Pre-visit screening identifies risk factors and lets workers know what to expect when they enter a home for the first time.
The reporting process itself has been designed to be simple and quick, because workers usually submit the report in their personal time. It starts with a simple yes/no at the end of every visit: did an incident occur?
If the answer is yes, the reporting process lets workers decide whether a supervisor should follow up. This alleviates fears that the client will be removed from the provider’s schedule if that is not the provider’s preference. And while employers have a legal obligation to follow-up on reported incidents of harassment or violence, it is also important to recognize that overly vigorous follow-up deters reporting. When the worker has requested no follow-up, leaders can gently acknowledge the incident and offer support without initiating actions the worker cannot control.
The pilot to test this intervention involved more than 60 personal support workers (PSWs) serving 410 clients with more than 55,000 care visits over 32 weeks. During this period, incidents were reported by 21 per cent of PSWs. Follow-up was requested in only 41 per cent of these cases; half of the reports included client-specific strategies to manage the challenging behaviours.
After the trial period, 91 per cent of PSWs involved felt satisfied with the process. Although many reported greater comfort sharing their concerns, some still chose not to report. Their reasons included confidence in their ability to manage the incident, compassion for the client’s medical condition and a desire to prevent further conflict with the client.

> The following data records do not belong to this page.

-- ==== Sys2Proof/Machine/BaseTypes.lean ====
section
/-!
DEFINITION. The data of chapter 01: the timebase, the breakwater crossings, the fences, the tideline and the event
router. What a register shows is held in the register file; these types hold the rest.
-/

namespace Sys2Proof.Machine

/-- An event record (R47). -/
structure Record where
  /-- Source timestamp, in ticks. -/
  ts : Nat
  /-- Source number, 0 to 511 (R45). -/
  num : Nat
  payload : Word
  /-- Further occurrences merged into this record. -/
  rep : Nat
  /-- Bit 14, OVERRUN (R49). -/
  overrun : Bool
  /-- Bit 15, ORDER_SLIP (R48). -/
  slip : Bool
  deriving DecidableEq, Repr, Inhabited

/-- An island's copy of the timebase (R31 to R36). -/
structure IslandClock where
  /-- Local copy minus master counter, in ticks. -/
  ofs : Int
  /-- Ticks by which the copy is still to be corrected: negative while it holds, positive where it advances by 2 (R33). -/
  fix : Int
  /-- Ticks by which the island's own clock is still to move against the master before the next beacon (R33, R34). -/
  drift : Int
  /-- The beacon value last received over the safety pair (R32). -/
  value : Nat
  /-- Consecutive beacons with |err| ≤ 1, up to 2 (R36). -/
  good : Nat
  /-- Consecutive beacons missed (R35). -/
  missed : Nat
  /-- Master times of the slips of the last 1 ms (R35). -/
  slips : List Nat
  /-- Master value of the last beacon pulse seen. -/
  lastBeacon : Nat
  deriving DecidableEq, Repr, Inhabited

/-- The master counter and the always-on time (R31, R68). -/
structure Timebase where
  /-- The 64-bit master counter, in ticks. -/
  now : Nat
  /-- Whether the master counts: from step 2 of ASSAY until the main rails go. -/
  running : Bool
  /-- Ticks since VAO came up: the time base of the AON timers. -/
  wall : Nat
  /-- Last beacon value sent (R32). -/
  beacon : Nat
  /-- Whether the PLL runs from the RC oscillator (R37). -/
  holdover : Bool
  deriving DecidableEq, Repr, Inhabited

/-- A position capture for the torque monitor (R344): its trigger tick, and the demodulated pair or, in encoder mode, the
angle word. -/
structure Capture where
  tick : Nat
  encoder : Bool
  sine : Int
  cosine : Int
  word : Nat
  deriving DecidableEq, Repr, Inhabited

/-- A secondary result on its way to a cross-check unit or the torque monitor (R406). -/
structure Secondary where
  value : Int
  valid : Bool
  /-- Sampling tick. -/
  sampled : Nat
  /-- Completion tick. -/
  doneAt : Nat
  /-- Not a result of its own: its input has gone stale (R405). -/
  stale : Bool
  deriving DecidableEq, Repr, Inhabited

/-- An open coupling session (R285, R287). Energies in mJ. -/
structure Session where
  inlet : Bool
  override : Bool
  debug : Bool
  tStart : Nat
  eOut0 : Nat
  eIn0 : Nat
  gap0 : Nat
  idtag : DWord
  maker : Word
  serial : List Byte
  digest : List Byte
  trips : Nat
  gaps : Nat
  peakOut : Nat
  peakIn : Nat
  deriving DecidableEq, Repr, Inhabited

/-- A closed session on its way to a receipt (R288 to R290). -/
structure Closing where
  port : Fin 24
  tEnd : Nat
  endCause : Nat
  eOut : Nat
  eIn : Nat
  gapCount : Nat
  gapTicks : Nat
  checkpointEnd : Bool
  /-- The UTC setting when SAF built the receipt: its value in ms and its device time (R290). -/
  utc : Option (Nat × Nat)
  boot : Nat
  session : Session
  deriving DecidableEq, Repr, Inhabited

/-- What one breakwater transfer of 64 bits carries (R22, R23). A record of 16 bytes takes two transfers; its receiver has
it with the second. -/
inductive Transfer where
  /-- The first 64 bits of an event record for the router, or of a safety-path record. -/
  | head (bus : Bool)
  /-- The last 64 bits of an event record for the router. -/
  | event (r : Record)
  /-- The last 64 bits of a safety-path record. -/
  | safety (r : Record)
  /-- The response to a register access. -/
  | response
  /-- A heartbeat: its count and whether its checker word reports a fault (R504). -/
  | beat (count : Nat) (fault : Bool)
  /-- A beacon value (R32). -/
  | beacon (value : Nat)
  /-- At most two signal-space values of a sweep, each by its entry, none where failed (R167). The sweep's number goes in the
  tag. -/
  | values (sweep : Nat) (vals : List (Nat × Option Int))
  /-- A secondary current of port `p`, or of phase `k` of axis `n` (R406). -/
  | portCurrent (p : Fin 24) (r : Secondary)
  | phaseCurrent (n : Fin 8) (k : Fin 3) (r : Secondary)
  /-- A position capture of axis `n` (R344). -/
  | capture (n : Fin 8) (c : Capture)
  /-- Coupling data of a six-phase pair (R22, R299). -/
  | coupling (v : Word)
  /-- The last 64 bits of the contents of a closing checkpoint (R288). -/
  | closing (c : Closing)
  deriving DecidableEq, Repr

/-- A crossing: at most one transfer, and the transfers that wait for it (R23), each with the hub tick since which it
waits (R512). -/
structure Crossing where
  flight : Option Transfer
  waiting : List (Nat × Transfer)
  deriving DecidableEq, Repr, Inhabited

/-- The six crossings of an island, in the order of SAF_FENCE_CAPi.DISCARDED. -/
abbrev Crossings := Vector Crossing 6

/-- What drives a tideline line (R41, R43). -/
inductive TlSource where
  | software
  | fence (isl : Fin 20)
  | quench (p : Fin 24)
  | portTrip (p : Fin 24)
  | slice (sl : Fin 7) (cell : Fin 96)
  | torque (n : Fin 8)
  | axisSafe (n : Fin 8)
  | safeMode
  deriving DecidableEq, Repr

/-- A driver's latched assertion of a line (R43). -/
structure TlDriver where
  src : TlSource
  /-- The driving island. -/
  isl : Fin 20
  /-- Master time of the assertion. -/
  t0 : Nat
  /-- The detection tick that the receptions carry, where a fabric cell drives the line (R163). -/
  stamp : Option Nat
  /-- Whether the cause has ended. -/
  ended : Bool
  /-- Whether a release command has taken the assertion back; it still holds for 64 ticks from `t0`. -/
  released : Bool
  deriving DecidableEq, Repr

/-- One tideline line. -/
structure TideLine where
  drivers : List TlDriver
  /-- Whether the present assertion has been recognised (R41). -/
  recognised : Bool
  /-- Local timestamp of the rising edge at each island (R44). -/
  stamps : List Nat
  deriving DecidableEq, Repr, Inhabited

/-- The event router (R47 to R50, R560). -/
structure Router where
  /-- Records latched at the hub, not yet taken up by the router. -/
  atHub : List Record
  /-- Records held, each with its arrival time. -/
  held : List (Nat × Record)
  /-- Greatest timestamp released so far. -/
  lastTs : Nat
  /-- The APP queue: each record with its interrupt line. -/
  appQ : List (Nat × Record)
  /-- The next record delivered to the APP queue carries OVERRUN. -/
  appOver : Bool
  safQ : List Record
  safOver : Bool
  deriving DecidableEq, Repr, Inhabited

/-- What the device holds about an island outside the island (R28 to R30, R504). -/
structure IslandState where
  /-- Held in reset with its clock stopped (R28). -/
  inReset : Bool
  /-- Cast since the fence closed (R30). -/
  recast : Bool
  /-- Passed its re-admission logic BIST since the fence closed (R30). -/
  bist : Bool
  /-- LOCK: the island's RWL registers are locked (R8, R113). -/
  lock : Bool
  /-- Whether the image in use enables the island (R82). -/
  enabled : Bool
  /-- Whether the island has been cast since the device's last ASSAY began. -/
  cast : Bool
  /-- Safety-path records held for the present sweep (R40). -/
  heldSafety : List Record
  /-- Last sweep sent over the safety pair (R40). -/
  sweepSent : Nat
  /-- Last sweep whose end tick the island's copy has reached, what its entries held there, none where failed, and what
  they held at the end tick before (R162). -/
  heldK : Nat
  held : List (Nat × Option Int)
  heldPrev : List (Nat × Option Int)
  /-- What SAF has received from the island (R167): the latest sweep's number and values, and those of the sweep before it. -/
  gotK : Nat
  got : List (Nat × Option Int)
  lastK : Nat
  last : List (Nat × Option Int)
  /-- Events the island has raised that its port slice has not passed yet: number and timestamp (R166). -/
  recent : List (Nat × Nat)
  /-- Heartbeats: the count SAF expects next and the master time of the last good one (R504). -/
  hbCount : Nat
  hbTime : Nat
  /-- The multiple of 800 local ticks at which the island last sent a heartbeat (R504). -/
  hbSent : Nat
  /-- A checker word has reported a fault (R504). -/
  hbFault : Bool
  deriving DecidableEq, Repr, Inhabited

/-- The answer of the last register or memory access over the hub (R5, R7, R54). -/
structure BusAnswer where
  data : Word
  err : Bool
  deriving DecidableEq, Repr, Inhabited

end Sys2Proof.Machine
end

Leaders felt they had greater insight into what was happening, a better understanding of how PSWs manage incidents, and appreciated the opportunity to address unmet client needs. Responding effectively required collaboration from supervisors, schedulers and interprofessional colleagues to find appropriate solutions in each case to best support both PSWs and clients.
VHA has expanded the program to all of its Personal Support teams, with some tweaks based on the experience of those involved. For those who would like additional information or may wish to adopt a similar approach, a recent Ontario Community Support Association webinar describes the intervention in detail and a peer-reviewed paper on our pilot study appeared recently in the journal Workplace Health & Safety.
PSWs understand their work to be physically and emotionally challenging. But it doesn’t have to be dangerous. Health-care employers can and must intervene.